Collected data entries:
^^^^
-- ==== Sys2Proof/Machine/NetOps.lean ====
section
/-!
DEFINITION. What the network chapters share: ports and their health records, servo states, ferry datagrams, wire times
and PTP messages sent (R248, R251, R252, R257, R262, R328, R441 to R444, R456).
-/
namespace Sys2Proof.Machine

def Hub.port (h : Hub) (p : Nat) : Port := h.net.ports.get p
def Hub.portCfg (h : Hub) (p : Nat) : PortCfg := h.cfg.net.ports.get p
def Hub.setPort (h : Hub) (p : Nat) (x : Port) : Hub := { h with net := { h.net with ports := h.net.ports.put p x } }
def Hub.setPtp (h : Hub) (p : Nat) (x : Ptp) : Hub := h.setPort p { h.port p with ptp := x }
def Hub.isActive (h : Hub) (p : Nat) : Bool := h.net.active == some p
/-- The port of the two that is not `p`. -/
def otherPort (p : Nat) : Nat := 1 - p

/-! ## Health (R443, R456) -/

def PortState.code : PortState → Nat | .off => 0 | .active => 1 | .testing => 2 | .standby => 3 | .faulted => 4
/-- Milliseconds since the current snapshot. -/
def Hub.snapAge (h : Hub) : Nat := match h.net.snap with | some s => (h.xoCycles - s.at_) / 49152 | none => 0xFFFFFFFF

/-- The causes of R443 that hold on the active port; `errs` is that more than ERR_MAX frames failed in the last second. -/
def Hub.causesNow (h : Hub) (errs : Bool) : Nat :=
  match h.net.active with
  | none => 0
  | some p =>
    let x := h.port p
    let c := h.portCfg p
    flag (!x.link) 0 + flag (x.ptp.servo == .holdover && c.ptp.enable) 1 + flag ((h.cons 1).enable && decide (2 ≤ h.net.resends)) 2 +
      flag errs 3 + flag (decide (2 ≤ x.echoMiss)) 4
/-- The causes that hold are now those of `n`. -/
def Hub.setCauses (h : Hub) (n : Nat) : Hub :=
  let was := h.net.causes
  let since := (List.range 5).foldl (fun (t : Tab Nat) i => if n.testBit i && !was.testBit i then t.put i h.xoCycles else t) h.net.causeAt
  let ended := decide (was &&& h.cfg.net.suspMask ≠ 0) && decide (n &&& h.cfg.net.suspMask = 0)
  { h with net := { h.net with causes := n, causeAt := since, clearAt := if ended then h.xoCycles else h.net.clearAt } }
/-- The causes held follow the port; ERRORS keeps its last reading. -/
def Hub.noteCauses (h : Hub) : Hub := h.setCauses (h.causesNow (h.net.causes.testBit 3))

/-- A PATH_HEALTH record of an enabled port (R456). -/
def Hub.portHealth (h : Hub) (p : Nat) : Hub :=
  let x := h.port p
  let act := h.isActive p
  if !(h.portCfg p).enable then h
  else h.landHealth 0x61 h.tb.epoch h.sampleT (b1 p ++ b1 x.st.code ++
    b1 (flag (act && h.net.suspect) 0 + flag x.link 1 + flag x.prbsOk 2 + flag x.echoOk 3) ++ b1 (if act then h.net.causes else 0) ++ b2 0 ++
    b4 (sat32 x.tests) ++ b4 (sat32 x.testFails) ++ b4 x.prbsErr ++ b4 x.rtt ++ b4 (sat32 x.linkLoss) ++ b4 (sat32 x.fcsErr) ++ bT x.testT ++
    b4 (if act then h.snapAge else 0) ++ b4 0)
/-- The port's state changes, and its health lands. -/
def Hub.portTo (h : Hub) (p : Nat) (s : PortState) : Hub :=
  if (h.port p).st = s then h else (h.setPort p { h.port p with st := s }).portHealth p

/-! ## Servo states (R224, R253) -/

/-- NET is qualified in LOCKED and in SUSPECT on the active port. -/
def Servo.qualified (s : Servo) : Bool := s == .locked || s == .suspect
/-- The servo of a port changes state; NET's qualification and the path mark follow (R224, R236). In ACQUIRING the first update steps. -/
def Hub.servoTo (h : Hub) (p : Nat) (s : Servo) : Hub :=
  let x := (h.port p).ptp
  let acq := s == .acquiring
  let h := h.setPtp p { x with servo := s, lockRun := 0, outRun := 0, stepped := x.stepped && !acq, syncAt := if acq then h.xoCycles else x.syncAt }
  if h.isActive p then
    let h := { h with tb := { h.tb with asymUnverified := (h.port p).ptp.asymUnverified } }
    let h := if h.tb.qNet = s.qualified then h else h.setQual .net s.qualified
    h.noteCauses
  else h

/-- The number of a re-route's result in NET_RR_DONE; the spec names the results and gives no numbers (R254 to R256, R266). -/
inductive RrResult where
  | restored | verified | unverified | abandoned | host
deriving DecidableEq, Repr
def RrResult.code : RrResult → Nat
  | .restored => (Config.rrResult 0).toNat | .verified => (Config.rrResult 1).toNat | .unverified => (Config.rrResult 2).toNat
  | .abandoned => (Config.rrResult 3).toNat | .host => (Config.rrResult 4).toNat
def Hub.rrDone (h : Hub) (r : RrResult) : Hub := h.raise 100 (b4 r.code)

/-- A master change, a change of path or NET_PTP_SET: ACQUIRING with a baseline to retake; a hold ends (R253, R254, R266). -/
def Hub.servoRestart (h : Hub) (p : Nat) (s : Servo) (r : RrResult) : Hub :=
  let x := (h.port p).ptp
  let held := x.servo == .suspect || x.servo == .qualHold
  let h := h.setPtp p { x with dHist := [], baseline := none, oHist := [], bad := [], back := 0, stepped := false, winSecs := 0, deltas := [],
                               secO := [], secQ := [], noWindow := false, sync := none }
  let h := h.servoTo p s
  if held then h.rrDone r else h

/-! ## Ferry datagrams (R328) -/

/-- The key slot that encrypts. -/
def Hub.ferryKey (h : Hub) : Option KeySlot := (List.range 2).map (fun s => h.sto.ferryKeys.get s) |>.find? (·.active)
/-- The ferry header. -/
def ferryHeader (kind hub keyId flags session seq : Nat) : List Byte :=
  b2 0x4653 ++ b1 1 ++ b1 kind ++ b1 hub ++ b1 keyId ++ b2 flags ++ b4 session ++ b8 seq
/-- GCM of a datagram: the nonce is SESSION and SEQ, the additional data the header. -/
def ferrySeal (key : List Word) (header plain : List Byte) : List Byte := Config.gcm (bytesOf key) (header.drop 8) header plain
/-- A received datagram authenticates: its ciphertext is that of the plaintext under either key slot. -/
def Hub.ferryAuth (h : Hub) (header plain cipher : List Byte) : Bool :=
  (List.range 2).any fun s =>
    let k := h.sto.ferryKeys.get s
    !k.key.isEmpty && leNat ((header.drop 5).take 1) == k.id && ferrySeal k.key header plain == cipher

/-! ## Wire times (R261, R262) -/

/-- Nanoseconds of a byte at a port's mode. -/
def nsPerByte (mode : Nat) : Nat := if mode ≤ 1 then 8 else if mode = 2 then 80 else 800
/-- Wire time of a frame without FCS, with preamble and gap, as a T64. -/
def wireT (mode len : Nat) : T64 := (fr ((8 + len + 4 + 12) * nsPerByte mode) 1000000000).toT
/-- Picoseconds in units of 2^-32 s. -/
def psToT (p : Int) : Int := roundDiv (p * 2 ^ 32) 1000000000000
/-- Units of 2^-32 s in picoseconds. -/
def tToPs (t : Int) : Int := roundDiv (t * 1000000000000) (2 ^ 32)
/-- Reading of a launch entry's timebase. -/
def Hub.launchNow (h : Hub) (l : Launch) : T64 := if l.onSample then h.sampleT else h.netT
/-- Time left until a launch entry's target. -/
def Hub.launchLeft (h : Hub) (l : Launch) : Int := tDiff (h.launchNow l) l.target

/-! ## PTP messages (R248, R251, R252, R257, R262) -/

/-- EGRESS_LAT, INGRESS_LAT and PATH_ASYM in force on a port, in ps (R252, R268). -/
def Hub.comp (h : Hub) (p : Nat) : Int × Int × Int := (h.port p).held.getD ((h.portCfg p).egress, (h.portCfg p).ingress, (h.portCfg p).asym)
def Hub.egressLat (h : Hub) (p : Nat) : Int := psToT (h.comp p).1
/-- An egress stamp now, and an ingress stamp, in units of 2^-32 s. -/
def Hub.egress (h : Hub) (p : Nat) : Int := (h.netT.toNat : Int) + h.egressLat p
def Hub.ingress (h : Hub) (p : Nat) : Int := (h.netT.toNat : Int) - psToT (h.comp p).2.1
/-- The key slot that signs on a port. -/
def Hub.ptpTxKey (h : Hub) (p : Nat) : Option KeySlot := (List.range 2).map (fun s => h.sto.ptpKeys.get (2 * p + s)) |>.find? (·.active)
/-- Key bytes of a PTP key slot: LEN of them, kept above SPP and KEY_ID. -/
def KeySlot.bytes (k : KeySlot) : List Byte := (bytesOf k.key).take (k.id / 65536)
/-- Bytes of a PTP message of a port in its frame without FCS: the headers of the transport, the message, and the AUTHENTICATION TLV
(PRESUMED from IEEE 1588 and IEEE 802.3, log entry 72). -/
def Hub.ptpLen (h : Hub) (p type : Nat) : Nat :=
  let c := (h.portCfg p).ptp
  let hd := if c.transport = 0 then 14 else if c.transport = 1 then 42 else 62
  max 60 (hd + (if type = 1 then 44 else 54) + (if c.authEn && (h.ptpTxKey p).isSome then 26 else 0))
/-- Sends a message: type, domain, sequenceId and a stamp, in the byte order of IEEE 1588 (R5); with AUTH_EN the AUTHENTICATION TLV follows.
Event messages go to UDP port 319 and others to 320, or all by the Ethertype (R248). -/
def Hub.ptpSend (h : Hub) (p type seq : Nat) (stamp : Int) : Hub :=
  let c := (h.portCfg p).ptp
  let body := b1 type ++ b1 c.domain ++ beBytes 2 seq ++ beBytes 8 (unsigned 64 stamp)
  let tlv := match h.ptpTxKey p with
    | some k => if c.authEn then b1 (k.id / 256 % 256) ++ b1 (k.id % 256) ++ (Config.hmac k.bytes body).take 16 else []
    | none => []
  h.send (.ptp p (if c.transport = 0 then 0x88F7 else if type < 8 then 319 else 320) type (body ++ tlv))

/-! ## What goes out on a port, and when (R260, R262) -/

/-- The launch entry whose target comes next; a timebase that steps can change the order (R261, R266). -/
def Hub.launchNext (h : Hub) (p : Nat) : Option Launch :=
  (h.port p).launch.foldl (fun (b : Option Launch) l =>
    match b with | some m => if h.launchLeft l < h.launchLeft m then some l else b | none => some l) none
/-- From 12.304 μs before the next target, a frame of `len` bytes that starts `lead` from now would not end with its gap by that target
(R262). -/
def Hub.guardBlocks (h : Hub) (p len : Nat) (lead : Int := 0) : Bool :=
  match h.launchNext p with
  | some l => ((h.port p).guarded || decide (h.launchLeft l - lead ≤ (fr 12304 1000000000).t)) &&
      decide (h.launchLeft l - lead < (wireT (h.portCfg p).mode len).toInt)
  | none => false
/-- Bytes of a message in its frame without FCS (PRESUMED from the protocols' own headers, log entry 72). -/
def Hub.msgLen (h : Hub) (p : Nat) (m : PortMsg) : Nat :=
  match m with
  | .request => h.ptpLen p (if (h.portCfg p).ptp.p2p then 2 else 1)
  | .pdelayResp _ _ => h.ptpLen p 3
  | .followUp _ _ => h.ptpLen p 10
  | .ferry _ n d _ _ => (if d.ipv6 then 98 else 78) + n
  | .net kind v6 body => if kind = 4 then max 60 ((if v6 then 62 else 42) + body.length) else if v6 then 86 else 60
/-- A PTP event message. -/
def PortMsg.event : PortMsg → Bool | .request => true | .pdelayResp _ _ => true | _ => false
def PortMsg.isFerry : PortMsg → Bool | .ferry _ _ _ _ _ => true | _ => false
/-- A message waits: for a launch, or a ferry datagram for host frames and for datagrams before it. -/
def Hub.msgWaits (h : Hub) (p : Nat) (m : PortMsg) (lead : Int := 0) : Bool :=
  (h.port p).link && (h.guardBlocks p (h.msgLen p m) lead ||
    (m.isFerry && ((h.isActive p && !h.net.queue.isEmpty) || (h.port p).defer.any PortMsg.isFerry)))
/-- The next Delay_Req or Pdelay_Req leaves, `lead` from now. -/
def Hub.ptpRequest (h : Hub) (p : Nat) (lead : Int) : Hub :=
  let x := (h.port p).ptp
  if (h.portCfg p).ptp.p2p then
    let s := (x.pdreqSeq + 1) % 65536
    (h.setPtp p { x with pdreqSeq := s, req := some { seq := s, t3 := h.egress p + lead }, pResp := none }).ptpSend p 2 s 0
  else
    let s := (x.dreqSeq + 1) % 65536
    (h.setPtp p { x with dreqSeq := s, req := some { seq := s, t3 := h.egress p + lead } }).ptpSend p 1 s 0
def Hub.msgWait (h : Hub) (p : Nat) (m : PortMsg) : Hub := h.setPort p { h.port p with defer := (h.port p).defer ++ [m] }
/-- A message leaves the port `lead` from now, behind what is on the wire, or waits. A message that waited is stamped when it leaves
(R262). -/
def Hub.msgOut (h : Hub) (p : Nat) (m : PortMsg) (lead : Int := 0) : Hub :=
  if h.msgWaits p m lead then h.msgWait p m
  else match m with
    | .request => h.ptpRequest p lead
    | .pdelayResp seq t2 =>
      let t3 := h.egress p + lead
      if (h.portCfg p).ptp.oneStep then h.ptpSend p 3 seq (t3 - t2)
      else
        let h := h.ptpSend p 3 seq t2
        if h.msgWaits p (.followUp seq t3) lead then h.msgWait p (.followUp seq t3) else h.ptpSend p 10 seq t3
    | .followUp seq t3 => h.ptpSend p 10 seq t3
    | .ferry kind _ dest header body => h.send (.ferry p kind dest header body)
    | .net kind _ body => h.send (.net p kind body)
/-- What waited on a port goes out where it may, PTP event messages first, each behind the one before it; `lead` is the wire time of the
frame that has just started (R260, R262). -/
def Hub.portDrain (h : Hub) (p : Nat) (lead : Int := 0) : Hub :=
  let l := (h.port p).defer
  ((l.filter (·.event) ++ l.filter fun m => !m.event).foldl (fun (a : Hub × Int) m =>
    (a.1.msgOut p m a.2, if a.1.msgWaits p m a.2 then a.2 else a.2 + (wireT (h.portCfg p).mode (h.msgLen p m)).toInt))
    (h.setPort p { h.port p with defer := [] }, lead)).1

/-- Where the ferry's datagrams go (R342); those of KIND 3 too (DEDUCED: R444 sends them as datagrams of the ferry, log entry 71). -/
def Hub.ferryDest (h : Hub) : UdpDest :=
  { ipv6 := (h.cons 1).ipv6, addr := (h.cons 1).dst, port := (h.cons 1).dstPort, src := (h.cons 1).srcPort }
/-- Sends a datagram of the ferry's session on the active port. -/
def Hub.ferrySend (h : Hub) (kind flags : Nat) (plain : List Byte) : Hub :=
  match h.ferryKey, h.net.active with
  | some k, some p =>
    let f := h.jrn.ferry
    let hd := ferryHeader kind h.sys.straps.hubId k.id flags f.session f.seq
    ({ h with jrn := { h.jrn with ferry := { f with seq := f.seq + 1 } } }).msgOut p (.ferry kind plain.length h.ferryDest hd (ferrySeal k.key hd plain))
  | _, _ => h

end Sys2Proof.Machine
end

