/-! ## Suspicion (R443, R444) -/

/-- An enabled cause holds. -/
def Hub.causeHeld (h : Hub) : Bool := decide (h.net.causes &&& h.cfg.net.suspMask ≠ 0)
def Hub.setSuspect (h : Hub) (b : Bool) : Hub :=
  match h.net.active with
  | none => h
  | some p =>
    if h.net.suspect = b then h
    else
      let h := { h with net := { h.net with suspect := b, suspects := if b then sat32 (h.net.suspects + 1) else h.net.suspects, suspectAt := none } }
      (if b then h.raise 105 (b1 h.net.causes) else h.raise 106 []).portHealth p
/-- ERRORS of R443 from the frames of the last second that failed their FCS. -/
def Hub.noteErrors (h : Hub) (fcs : Nat) : Hub :=
  match h.net.active with
  | none => h
  | some p => h.setCauses (h.causesNow (decide ((h.portCfg p).errMax < fcs)))
/-- SUSPECT_DEB in XO cycles. -/
def Hub.suspectDeb (h : Hub) : Nat := h.cfg.net.suspDeb * 49152
/-- An enabled cause has held for SUSPECT_DEB (R444). -/
def suspectDebounce (fcs : Nat) (h : Hub) : Hub :=
  let h := h.noteErrors fcs
  let long := fun i => (h.net.causes &&& h.cfg.net.suspMask).testBit i && decide (h.net.causeAt.get i + h.suspectDeb ≤ h.xoCycles)
  if (List.range 5).any long then h.setSuspect true else h
/-- No enabled cause has held for SUSPECT_DEB: the port has been without one for that long. -/
def suspectClear (fcs : Nat) (h : Hub) : Hub :=
  let h := h.noteErrors fcs
  if h.causeHeld || decide (h.xoCycles < h.net.clearAt + h.suspectDeb) then h else h.setSuspect false
/-- A second has passed while SUSPECT in PEER mode. -/
def suspectDatagramTimer (h : Hub) : Hub :=
  if h.net.suspect && h.cfg.net.arbMode == 2 && h.passed h.net.suspectAt 49152000 then
    ({ h with net := { h.net with suspectAt := some h.xoCycles } }).ferrySend 3 0 (b1 h.sys.straps.hubId ++ b1 h.net.causes ++ List.replicate 14 0)
  else h

/-- ARB_SUSPECT (R444). -/
def Hub.arbSuspect (h : Hub) : Bool := h.net.suspect && h.sys.power == .run

/-! ## The servo snapshot (R448 to R450) -/

def snapshotTimer (h : Hub) : Hub :=
  match h.net.active with
  | none => h
  | some p =>
    let t := (h.port p).ptp
    if t.servo = .locked ∧ ¬ h.net.suspect ∧ (h.net.snap.all fun s => decide (h.xoCycles < s.at_) || h.passed (some s.at_) 49152000) = true then
      let s : Snapshot :=
        { seq := h.net.snapSeq + 1, port := p, asymUnverified := t.asymUnverified, p2p := (h.portCfg p).ptp.p2p, domain := (h.portCfg p).ptp.domain,
          master := t.master.getD (0, 0), inc := h.tb.netInc, steer := h.tb.y, rms := t.rms, dB := t.baseline.getD 0,
          asym := (h.comp p).2.2 + t.rrAsym, dreqSeq := t.dreqSeq, pdreqSeq := t.pdreqSeq, loc := h.localT, net := h.netT, at_ := h.xoCycles }
      { h with net := { h.net with snap := some s, snapSeq := h.net.snapSeq + 1 } }
    else h

/-- A servo starts from the snapshot (R450); `seqs` are the sequence counters it continues. -/
def Hub.servoLoad (h : Hub) (p : Nat) (s : Snapshot) (seqs : Nat × Nat) : Hub :=
  let inc := (roundDiv ((s.inc : Int) * (2 ^ 40 + s.steer)) (2 ^ 40 + h.tb.y).toNat).toNat
  let h := { h with tb := { h.tb with netInc := inc } }
  let t := (h.port p).ptp
  let h := h.setPtp p { t with master := some s.master, masters := [], d := some s.dB, dHist := [], baseline := none, oHist := [], bad := [], back := 0,
                               req := none, lastSync := none, sync := none, pResp := none, stepped := true, dreqSeq := seqs.1, pdreqSeq := seqs.2 }
  if (h.portCfg p).ptp.enable then h.servoTo p .holdover else h.servoTo p .disabled
/-- A servo starts without a snapshot (R450, R253). -/
def Hub.servoFresh (h : Hub) (p : Nat) : Hub :=
  let h := { h with tb := { h.tb with netInc := ({} : TbSt).netInc } }
  let t := (h.port p).ptp
  let h := h.setPtp p { ({} : Ptp) with rrAsym := t.rrAsym, asymUnverified := t.asymUnverified, outliers := t.outliers, authFail := t.authFail,
                                        ignored := t.ignored, fails := t.fails, quar := t.quar }
  h.servoTo p (if (h.portCfg p).ptp.enable then .acquiring else .disabled)

/-! ## Failover (R447, R451) -/

/-- Steps 1 to 3: the old port stops, the launch queue moves, the servo loads the snapshot. -/
def Hub.failStart (h : Hub) (b source : Nat) (handle : Option Nat) (pending : Bool) : Hub :=
  let a := h.net.active.getD (otherPort b)
  let x := h.port a
  let y := h.port b
  let held := x.ptp.servo == .suspect || x.ptp.servo == .qualHold
  let f : Failover := { from_ := a, dest := b, source := source, causes := h.net.causes, verdictT := h.sampleT, handle := handle,
                        snap := if h.net.snap.isSome then some h.snapAge else none, wasFaulted := y.st == .faulted, noLink := !y.link,
                        wasPending := pending, active := false }
  let launch := x.launch
  let h := if h.isActive a then
      let h := (h.setPtp a { x.ptp with bad := [], back := 0 }).servoTo a .disabled
      let h := if held then h.rrDone .abandoned else h
      let h := h.setPort a { h.port a with launch := [], guarded := false, defer := [], link := false, linkSince := x.tests == 0, resolved := false,
                                           echoAt := none, resolve := none, failRun := 0 }
      let h := h.setCauses 0
      { h with net := { h.net with active := none, suspect := false } }
    else h
  let h := if (h.portCfg a).enable && a != b then h.portTo a .testing else h
  let h := h.setPort b { h.port b with prbs := false, echoAt := none, resolve := none, launch := launch, echoMiss := 0 }
  let h := match h.net.snap with
    | some s => h.servoLoad b s (x.ptp.dreqSeq, x.ptp.pdreqSeq)
    | none => h.servoFresh b
  { h with net := { h.net with failover := some f, failovers := sat32 (h.net.failovers + 1) } }

/-- Step 4: the new port becomes ACTIVE. -/
def failoverActivate (h : Hub) : Hub :=
  match h.net.failover with
  | some f =>
    if f.active then h
    else
      let b := f.dest
      let h := { h with net := { h.net with active := some b, failover := some { f with active := true, traffic := if (h.port b).link then some h.sampleT else none } } }
      let h := h.portTo b .active
      let h := h.servoTo b (h.port b).ptp.servo
      let n := h.cfg.net
      if (h.port b).link then
        let h := h.msgOut b (.net 0 false ((h.portCfg b).mac ++ leBytes 4 n.ipv4.toNat))
        if n.ipv6En then h.msgOut b (.net 1 true ((h.portCfg b).mac ++ bytesOf n.ipv6)) else h
      else (h.noteCauses.setSuspect true).pathCheck
  | none => h

/-- A verdict that is discarded (R445). -/
def Hub.ignoreVerdict (h : Hub) : Hub := ({ h with net := { h.net with ignored := sat32 (h.net.ignored + 1) } }).raise 107 []

/-- A verdict that is obeyed (R447); sources 0 HOST, 1 PIN, 2 PEER. -/
def Hub.obey (h : Hub) (p source : Nat) (handle : Option Nat) : Hub :=
  let done := fun (h : Hub) (st : Nat) => match handle with | some hd => h.complete hd st [] | none => h
  if h.net.failover.isSome then
    let h := match h.net.verdict with | some (_, _, some hd) => h.complete hd ABORTED [] | _ => h
    { h with net := { h.net with verdict := some (p, source, handle) } }
  else if h.isActive p then done h DONE
  else if !(h.portCfg p).enable then done h.ignoreVerdict BAD_STATE
  else h.failStart p source handle false
/-- A verdict is executed at resume when taken during a hold; a later one replaces it (R447, R457). -/
def Hub.verdictTake (h : Hub) (p source : Nat) (handle : Option Nat) : Hub :=
  if h.clk.held then
    let h := match h.net.heldVerdict with | some (_, _, some hd) => h.complete hd ABORTED [] | _ => h
    { h with net := { h.net with heldVerdict := some (p, source, handle) } }
  else h.obey p source handle
/-- A verdict from the pin or a peer. -/
def Hub.verdictFrom (h : Hub) (p source : Nat) : Hub := h.verdictTake p source none

/-- ARB_SEL has been stable for ARB_DEB after a change (R445). -/
def arbSelStable (level : Bool) (h : Hub) : Hub :=
  let h := { h with net := { h.net with arbSel := level } }
  if h.cfg.net.arbMode = 1 then h.verdictFrom (flag level 0) 1 else h.ignoreVerdict

/-- A verdict datagram: its UDP port and header, plaintext and ciphertext (R328, R446). -/
def verdictDatagramReceive (p : Nat) (head : UdpHead) (plain cipher : List Byte) (h : Hub) : Hub :=
  let header := head.bytes
  let v := leNat ((plain.drop 4).take 4)
  let ok := header.take 4 == [0x53, 0x46, 1, 2] && header.length == 20 && plain.length == 16 && h.ferryAuth header plain cipher &&
    leNat ((header.drop 4).take 1) == 255 && leNat (plain.take 1) == h.sys.straps.hubId && decide (0 < diff32 v h.net.vseq)
  if (h.port p).st = .off ∨ ¬ (h.port p).link ∨ head.port ≠ h.cfg.net.verdictPort then h
  else if !ok then ({ h with net := { h.net with rejects := sat32 (h.net.rejects + 1) } }).raiseLimited 108 []
  else
    let h := { h with net := { h.net with vseq := v } }
    if h.cfg.net.arbMode = 2 then h.verdictFrom (leNat ((plain.drop 1).take 1) % 2) 2 else h.ignoreVerdict

/-- FLAGS of a PATH_CHANGE record. -/
def Failover.flags (f : Failover) : Nat := flag f.noLink 0 + flag f.snap.isSome 1 + flag f.wasPending 2 + flag f.wasFaulted 3

/-- Step 5: the new port carries traffic; the record lands; a verdict that waited is obeyed (R447, R451, R455, R461). -/
def failoverComplete (h : Hub) : Hub :=
  match h.net.failover with
  | some f =>
    if !f.active then h
    else
      let t := f.traffic.getD h.sampleT
      let h := { h with net := { h.net with failover := none, resends := 0 } }
      let h := h.ferryStart
      let h := h.landEvent 0x60 h.tb.epoch t (b1 f.from_ ++ b1 f.dest ++ b1 f.source ++ b1 f.causes ++ b1 f.flags ++ b1 0 ++ bT f.verdictT ++ bT t ++
        b4 (f.snap.getD 0xFFFFFFFF) ++ b4 0)
      let h := match f.handle with
        | some hd => h.complete hd DONE (tWords f.verdictT ++ tWords t ++ [wd (h.tb.epoch + f.flags * 65536)])
        | none => h
      match h.net.verdict with
      | some (p, s, hd) =>
        let h := { h with net := { h.net with verdict := none } }
        if h.isActive p || !(h.portCfg p).enable then h.obey p s hd else h.failStart p s hd true
      | none => h
  | none => h

/-- The verdict taken during a hold is executed at resume (R457). -/
def Hub.resumeVerdict (h : Hub) : Hub :=
  match h.net.heldVerdict with
  | some (p, s, hd) => ({ h with net := { h.net with heldVerdict := none } }).obey p s hd
  | none => h

/-! ## Links (R441, R443, R453, R454) -/

/-- A port's link comes up, which it cannot while REFCLK_NET fails (R518), or drops. A port that was FAULTED for its link alone has not passed self-test since: it is TESTING (R441). -/
def netLinkChange (p : Nat) (up : Bool) (h : Hub) : Hub :=
  let x := h.port p
  if x.link = up ∨ x.st = .off ∨ up && (h.clk.mon.get 4).failed then h
  else if up then
    let h := h.setPort p { x with link := true }
    if h.isActive p then (h.noteCauses).portHealth p
    else if x.st = .testing then h.testStart p
    else if x.st = .faulted && decide (x.failRun < 2) then (h.portTo p .testing).testStart p
    else h
  else
    let h := h.setPort p { x with link := false, linkSince := x.tests == 0, resolved := false, linkLoss := x.linkLoss + 1, prbs := false, echoAt := none, resolve := none }
    if h.isActive p then
      h.noteCauses.pathCheck
    else if x.st = .standby ∨ x.st = .testing then ((h.portTo p .faulted).raise 110 []).pathCheck else h

/-- HEALTH_INT passes (R456); `fcs` frames with a bad FCS have arrived since the last record. -/
def pathHealthTimer (p fcs : Nat) (h : Hub) : Hub :=
  let x := h.port p
  if x.st = .off ∨ !h.passed x.healthAt (h.cfg.net.healthInt * 49152000) then h
  else (h.setPort p { x with fcsErr := x.fcsErr + fcs, healthAt := some h.xoCycles }).portHealth p

/-! ## Commands (R458 to R462) -/

def netPortSet : CmdSpec where
  opcode := 0x0908
  len := lenIs 4
  bad := fun _ p => badIf !(rsv (pw p 0) 0xF0000001 && decide (fld (pw p 0) 30 28 ≤ 3) && rsv (pw p 2) 0xFFFF && rsv (pw p 3) 0xFFFF0000 &&
    inR (fld (pw p 3) 31 16) 1 65535)
  refuse := fun h x =>
    let w := pw x.pl 0
    let n := fld w 0 0
    refuseIf ((h.launchPort == some n) && (!bit w 31 || fld w 30 28 != (h.portCfg n).mode)) BAD_STATE
  run := fun h x =>
    let w := pw x.pl 0
    let n := fld w 0 0
    let was := (h.portCfg n).enable
    let c := { h.portCfg n with enable := bit w 31, mode := fld w 30 28, mac := bytesOf [pw x.pl 1] ++ leBytes 2 (pw x.pl 2).toNat, errMax := fld (pw x.pl 3) 31 16 }
    let h := h.setPortCfg n c
    if c.enable && !was then
      if h.net.active.isNone && h.net.failover.isNone then
        let h := { h with net := { h.net with active := some n } }
        { hub := ((h.portTo n .active).servoTo n (if c.ptp.enable then .acquiring else .disabled)).noteCauses }
      else { hub := (h.portTo n .testing).testStart n }
    else if !c.enable && was then
      { hub := (h.setPort n { h.port n with st := .off, link := false, linkSince := (h.port n).tests == 0, prbs := false, echoAt := none, resolve := none, resolved := false, failRun := 0 }).pathCheck }
    else { hub := h }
^^^^
Prompt => All that is wanted is the run of lines from the start of the data through the line containing "def Hub.portCfg (h", copied word for word.

Exercise result =>
-- ==== Sys2Proof/Machine/NetOps.lean ====
section
/-!
DEFINITION. What the network chapters share: ports and their health records, servo states, ferry datagrams, wire times
and PTP messages sent (R248, R251, R252, R257, R262, R328, R441 to R444, R456).
-/
namespace Sys2Proof.Machine

def Hub.port (h : Hub) (p : Nat) : Port := h.net.ports.get p
def Hub.portCfg (h : Hub) (p : Nat) : PortCfg := h.cfg.net.ports.get p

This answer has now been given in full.